In his recently published book, Love Falls on Us: A Story of American Ideas and African LGBT Lives, journalist Robbie Corey-Boulet profiles LGBT activists in Cameroon, Ivory Coast, and Liberia who are critical of U.S. intervention and accuse the United States of a colonial mindset and not allowing Africans “to discuss the issue on their own terms, but instead to respond to what Westerners are doing and saying.”

Under Barack Obama, the U.S. pressured foreign governments on much more than decriminalization of homosexuality, though this pressure was immense. The State Department under President Obama told governments they had to accept and implement nondiscrimination norms in housing and employment, something the U.S. does not impose on itself. This issue has been hotly debated and rejected in the United States Congress. Even so, the Trump administration has continued the Obama-era practice.

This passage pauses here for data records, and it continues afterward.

@[simp] theorem flushQueue_pending : (flushQueue s).pending = s.pending := by
  unfold flushQueue; try dsimp only
  simp
@[simp] theorem flushQueue_state : (flushQueue s).state = s.state := by
  unfold flushQueue; try dsimp only
  simp
@[simp] theorem flushQueue_inReset : (flushQueue s).inReset = s.inReset := by
  unfold flushQueue; try dsimp only
  simp
@[simp] theorem flushQueue_setup : (flushQueue s).setup = s.setup := by
  unfold flushQueue; try dsimp only
  simp
@[simp] theorem flushQueue_straps : (flushQueue s).straps = s.straps := by
  unfold flushQueue; try dsimp only
  simp
@[simp] theorem flushQueue_lines : (flushQueue s).lines = s.lines := by
  unfold flushQueue; try dsimp only
  simp
@[simp] theorem flushQueue_port : (flushQueue s).port = s.port := by
  unfold flushQueue; try dsimp only
  simp
@[simp] theorem flushQueue_group : (flushQueue s).group = s.group := by
  unfold flushQueue; try dsimp only
  simp
@[simp] theorem flushQueue_pll : (flushQueue s).pll = s.pll := by
  unfold flushQueue; try dsimp only
  simp
@[simp] theorem flushQueue_peer : (flushQueue s).peer = s.peer := by
  unfold flushQueue; try dsimp only
  simp
@[simp] theorem flushQueue_fault : (flushQueue s).fault = s.fault := by
  unfold flushQueue; try dsimp only
  simp
@[simp] theorem flushQueue_synth : (flushQueue s).synth = s.synth := by
  unfold flushQueue; try dsimp only
  simp
@[simp] theorem flushQueue_sw : (flushQueue s).sw = s.sw := by
  unfold flushQueue; try dsimp only
  simp
@[simp] theorem flushQueue_meas : (flushQueue s).meas = s.meas := by
  unfold flushQueue; try dsimp only
  simp
@[simp] theorem flushQueue_report : (flushQueue s).report = s.report := by
  unfold flushQueue; try dsimp only
  simp

@[simp] theorem cutCue_pending : (cutCue s).pending = s.pending := by
  unfold cutCue; try dsimp only
  simp
@[simp] theorem cutCue_state : (cutCue s).state = s.state := by
  unfold cutCue; try dsimp only
  simp
@[simp] theorem cutCue_inReset : (cutCue s).inReset = s.inReset := by
  unfold cutCue; try dsimp only
  simp
@[simp] theorem cutCue_setup : (cutCue s).setup = s.setup := by
  unfold cutCue; try dsimp only
  simp
@[simp] theorem cutCue_straps : (cutCue s).straps = s.straps := by
  unfold cutCue; try dsimp only
  simp
@[simp] theorem cutCue_lines : (cutCue s).lines = s.lines := by
  unfold cutCue; try dsimp only
  simp
@[simp] theorem cutCue_port : (cutCue s).port = s.port := by
  unfold cutCue; try dsimp only
  simp
@[simp] theorem cutCue_group : (cutCue s).group = s.group := by
  unfold cutCue; try dsimp only
  simp
@[simp] theorem cutCue_peer : (cutCue s).peer = s.peer := by
  unfold cutCue; try dsimp only
  simp
@[simp] theorem cutCue_fault : (cutCue s).fault = s.fault := by
  unfold cutCue; try dsimp only
  simp
@[simp] theorem cutCue_sw : (cutCue s).sw = s.sw := by
  unfold cutCue; try dsimp only
  simp

@[simp] theorem offerRunEnd_pending (r : EndReason) : (offerRunEnd r s).pending = s.pending := by
  unfold offerRunEnd; try dsimp only
  simp
@[simp] theorem offerRunEnd_state (r : EndReason) : (offerRunEnd r s).state = s.state := by
  unfold offerRunEnd; try dsimp only
  simp
@[simp] theorem offerRunEnd_inReset (r : EndReason) : (offerRunEnd r s).inReset = s.inReset := by
  unfold offerRunEnd; try dsimp only
  simp
@[simp] theorem offerRunEnd_setup (r : EndReason) : (offerRunEnd r s).setup = s.setup := by
  unfold offerRunEnd; try dsimp only
  simp
@[simp] theorem offerRunEnd_straps (r : EndReason) : (offerRunEnd r s).straps = s.straps := by
  unfold offerRunEnd; try dsimp only
  simp
@[simp] theorem offerRunEnd_lines (r : EndReason) : (offerRunEnd r s).lines = s.lines := by
  unfold offerRunEnd; try dsimp only
  simp
@[simp] theorem offerRunEnd_port (r : EndReason) : (offerRunEnd r s).port = s.port := by
  unfold offerRunEnd; try dsimp only
  simp
@[simp] theorem offerRunEnd_cue (r : EndReason) : (offerRunEnd r s).cue = s.cue := by
  unfold offerRunEnd; try dsimp only
  simp
@[simp] theorem offerRunEnd_group (r : EndReason) : (offerRunEnd r s).group = s.group := by
  unfold offerRunEnd; try dsimp only
  simp
@[simp] theorem offerRunEnd_pll (r : EndReason) : (offerRunEnd r s).pll = s.pll := by
  unfold offerRunEnd; try dsimp only
  simp
@[simp] theorem offerRunEnd_peer (r : EndReason) : (offerRunEnd r s).peer = s.peer := by
  unfold offerRunEnd; try dsimp only
  simp
@[simp] theorem offerRunEnd_fault (r : EndReason) : (offerRunEnd r s).fault = s.fault := by
  unfold offerRunEnd; try dsimp only
  simp
@[simp] theorem offerRunEnd_synth (r : EndReason) : (offerRunEnd r s).synth = s.synth := by
  unfold offerRunEnd; try dsimp only
  simp
@[simp] theorem offerRunEnd_sw (r : EndReason) : (offerRunEnd r s).sw = s.sw := by
  unfold offerRunEnd; try dsimp only
  simp
@[simp] theorem offerRunEnd_meas (r : EndReason) : (offerRunEnd r s).meas = s.meas := by
  unfold offerRunEnd; try dsimp only
  simp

One venue where the U.S. has brought pressure on other countries is at the UN Human Rights Council at the meeting where nations discuss other nations’ human rights records, known as the Universal Periodic Review.

With the next session that the U.S. attends just around the corner, it raises questions about whether the U.S. will ramp up its already aggressive LGBT foreign policy now that the administration’s chief architect, Richard Grenell, is headed to his new and powerful job.